Di daerah yang mempunyai empat musim, biasanya akne bertambah

hebat pada musim dingin, dan dapat pula meningkat oleh paparan cahaya

matahari langsung.1
2.3.7 Faktor iatrogenik

Kortikosteroid baik topikal maupun sistemik dapat meningkatkan

keratinisasi duktus polisebasea. Androgen, gonadotropin, dan kortikotropin

dapat menginduksi akne pada dewasa muda. Kontrasepsi oral dapat pula

menginduksi terjadinya akne.1

5
2.4 PATOGENESIS

Patogenesis akne vulgaris sangat kompleks, dipengaruhi banyak faktor

dan kadang-kadang masih kontroversial. Ada empat hal penting yang

berhubungan dengan terjadinya akne, yakni peningkatan sekresi sebum, adanya

keratinisasi folikel, bakteri, dan peradangan (inflamasi).2

2.4.1 Peningkatan sekresi sebum

Faktor pertama yang berperan dalam patogenesis akne ialah

peningkatan produksi sebum oleh glandula sebacea. Pasien dengan akne akan

memproduksi lebih banyak sebum dibanding yang tidak terkena akne

meskipun kualitas sebum pada kedua kelompok tersebut adalah sama. Salah

satu komponen dari sebum yaitu trigliserida mungkin berperan dalam

patogenesis akne. Trigliserida dipecah menjadi asam lemak bebas oleh

P.aknes, flora normal yang terdapat pada unit pilosebacea. Asam lemak bebas

ini kemudian menyebabkan kolonisasi P.aknes, mendorong terjadinya

inflamasi dan dapat menjadi komedogenik.1,2

Hormon androgen juga mempengaruhi produksi sebum. Serupa

dengan aktifitasnya pada keratinosit infundibuler follikular, hormon

androgen berikatan dan mempengaruhi aktifitas sebosit. Orang-orang dengan

akne memiliki kadar serum androgen yang lebih tinggi dibanding dengan

orang yang tidak terkena akne. 5α-reduktase, enzim yang bertanggung jawab

untuk mengubah testosteron menjadi DHT poten memiliki aktifitas yang

meningkat pada bagian tubuh yang menjadi predileksi timbulnya akne yaitu

pada wajah, dada, dan punggung.1,2

Peranan estrogen dalam produksi sebum belum diketahui secara pasti.
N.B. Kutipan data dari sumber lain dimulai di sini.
/-- R162, R68: CPU_RESET with another target than the default vector first writes the three bytes of the jump, before
any command is sent; with the default vector it writes nothing. That the three accesses leave every other byte is the
model's reading of the memory path (log 14). -/
def Obligations.CpuResetInstallsTheJumpFirst : Prop :=
  (∀ (s : State) (target : Addr), target ≠ 0x0000 → s.waiting = none → MemoryIsCanonical s →
    s.block.ownership = .supervisorOwned → isFree s = false →
      ∃ t, Reaches (s.withActs (cpuReset target)) 3 t ∧ t.block = s.block ∧
        t.inputs = cpuReset 0x0000 ++ s.inputs ∧
        ∀ c, Memory.read t.world.mem c =
          if c = 0 then 0xC3 else if c = 1 then target.setWidth 8
          else if c = 2 then (target >>> 8).setWidth 8 else Memory.read s.world.mem c) ∧
  ∀ act ∈ cpuReset 0x0000, ∃ i, act = .command (encode i)

/-- R196: CPU_RESET changes no register of the block but `reset_out` and `ioack_out`, both 0 at its end, `clk_out`,
which ends 0, and `clock_mode`, which ends SingleStep. -/
def Obligations.CpuResetChangesOnlyItsRegisters : Prop :=
  ∀ (s : State) (target : Addr), Live s → s.waiting = none → isFree s = false →
    ∃ t, Reaches (s.withActs (cpuReset target)) (cpuReset target).length t ∧
      t.block = { s.block with resetOut := false, ioackOut := false, clkOut := false, clockMode := .singleStep } ∧
      t.inputs = s.inputs ∧ t.waiting = none

/-- R163: with `halt` asserted the trace loop ends at once, with no instruction counted. -/
def Obligations.HaltEndsTheTraceAtOnce : Prop :=
  ∀ (s : State) (limit : Nat), Live s → s.waiting = none →
    (World.moves (stirs false s) s.world).lines.halt = true →
      ∃ t, traceStep (Trace.start limit) s = .ended (Trace.start limit) ⟨true, false, false⟩ t

/-- R163: a trace starts within its limit; one that is within its limit and ends has the limit as a reason exactly if
it has counted that many opcode fetches, and has never counted more. The count goes up by one exactly at a tick of the
loop in which OPFETCH fired (bit 5), and the break flag is that tick's `break_hit`. A loop that ends has Break as a
reason exactly if the flag is set, and one whose flag is set ends at its next test. R207: no act ends the loop but
with one of its three conditions as a reason. The model's choices (log 16): no other act changes the count or the
flag, those of the disassembler's own ticks included; and a tick that came back refused is no break and no opcode
fetch. -/
def Obligations.TraceCountsUpToItsLimit : Prop :=
  (∀ limit, TraceWithinLimit (Trace.start limit)) ∧
  (∀ (n : Nat) (s u : State) (t₀ t : Trace) (why : TraceReasons),
    TraceWithinLimit t₀ → traceRun n t₀ s = .ended t why u →
      t.limit = t₀.limit ∧ (why.limit = true ↔ t.limit ≠ 0 ∧ t.count = t.limit) ∧
      (t.limit ≠ 0 → t.count ≤ t.limit)) ∧
  (∀ (s₀ s : State) (r : Result) (t : Trace),
    TickReturns 0 s₀ s r → s.waiting = none → t.phase = .ticking →
      ∃ f u s', r.fired = some f ∧ traceStep t s = .goOn u s' ∧ u.limit = t.limit ∧
        u.count = t.count + (f.getLsbD 5).toNat ∧ r.breakHit = some u.brk) ∧
  (∀ (s s' : State) (t u : Trace), traceStep t s = .goOn u s' → s.waiting ≠ none ∨ t.phase ≠ .ticking →
    u.limit = t.limit ∧ u.count = t.count ∧ u.brk = t.brk) ∧
  (∀ (s s' : State) (t u : Trace) (why : TraceReasons), traceStep t s = .ended u why s' →
    u = t ∧ (why.brk = true ↔ t.brk = true)) ∧
  (∀ (s : State) (t : Trace), Live s → s.waiting = none → t.phase = .testing → t.brk = true →
    ∃ why s', traceStep t s = .ended t why s' ∧ why.brk = true) ∧
  (∀ (s : State) (r : Result) (t : Trace),
    s.waiting = none → s.result = some r → r.code ≠ 0 → t.phase = .ticking →
      traceStep t s = .goOn { t with brk := false, phase := .testing } s) ∧
  (∀ (s : State) (t : Trace),
    (∃ u s', traceStep t s = .goOn u s') ∨
    ∃ why s', traceStep t s = .ended t why s' ∧ (why.halt = true ∨ why.limit = true ∨ why.brk = true))

/-! ### The detector's rule table -/

/-- R115: the verdict of `BdClassify(cur)` by the four branches of the rule, from the byte classified and the two
retained bytes; only the third branch looks at the byte classified; the update of the two bytes, whatever the
verdict. -/
def Obligations.DetectorFollowsItsFourBranches : Prop :=
  ∀ (cur : Byte) (b : Block),
    let p1 := b.bdPrev
    let p2 := b.bdPrev2
    (boundaryVerdict cur b = true ↔
      if p1 = 0xCB then p2 = 0xCB ∨ p2 = 0xDD ∨ p2 = 0xFD
      else if p1 = 0xED then p2 = 0xCB
      else if p1 = 0xDD ∨ p1 = 0xFD then p2 = 0xCB ∨ cur = 0xDD ∨ cur = 0xED ∨ cur = 0xFD
      else True) ∧
    (∀ other, p1 ≠ 0xDD → p1 ≠ 0xFD → boundaryVerdict other b = boundaryVerdict cur b) ∧
    boundaryShift cur b = { b with bdPrev2 := p1, bdPrev := cur }
end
Dosis estrogen yang diperlukan untuk menurunkan produksi sebum jauh lebih

besar jika dibandingkan dengan dosis yang diperlukan untuk menghambat

ovulasi. Mekanisme dimana estrogen mungkin berperan ialah dengan secara

6
langsung melawan efek androgen dalam glandula sebacea, menghambat

produksi androgen dalam jaringan gonad melalui umpan balik negatif

pelepasan hormon gonadotropin, dan meregulasi gen yang yang menekan

pertumbuhan glandula sebacea atau produksi lipid.2

a b c d

Gambar. 1. Patogenesis Akne: a) Hiperkeratosis primer b) Komedo c) Inflamasi papul

(pustul) d) Nodul

(Diambil dari kepustakaan 2 )

2.4.2 Keratinisasi folikel

Hiperproliferasi epidermis follikular menyebabkan pembentukan lesi

primer akne yaitu mikrokomedo. Epitel folikel rambut paling atas, yaitu

infundibulum menjadi hiperkeratosis dengan meningkatnya kohesi dari

keratinosit. Kelebihan sel dan kekuatan kohesinya menyebabkan

pembentukan plug pada ostium follikular. Plug ini kemudian menyebabkan

konsentrasi keratin, sebum, dan bakteri terakumulasi di dalam folikel. Hal

tersebut kemudian menyebabkan pelebaran folikel rambut bagian atas, yang

kemudian membentuk mikrokomedo. Stimulus terhadap proliferasi

keratinosit dan peningkatan daya adhesi masih belum diketahui. Namun

terdapat beberapa faktor yang diduga menyebabkan hiperproliferasi

keratinosit yaitu stimulasi androgen, penurunan asam linoleat, dan

peningkatan aktifitas interleukin (IL)-1α.2

7
Hormon androgen dapat berperan dalam keratinosit follikular untuk

menyebabkan hiperproliferasi. Dihidrotestosteron (DHT) merupakan

androgen yang poten yang memegang peranan terhadap timbulnya akne. 17β-

hidroksisteroid dehidrogenase dan 5α-reduktase merupakan enzim yang

berperan untuk mengubah dehidroepiandrosteron (DHEAS) menjadi DHT.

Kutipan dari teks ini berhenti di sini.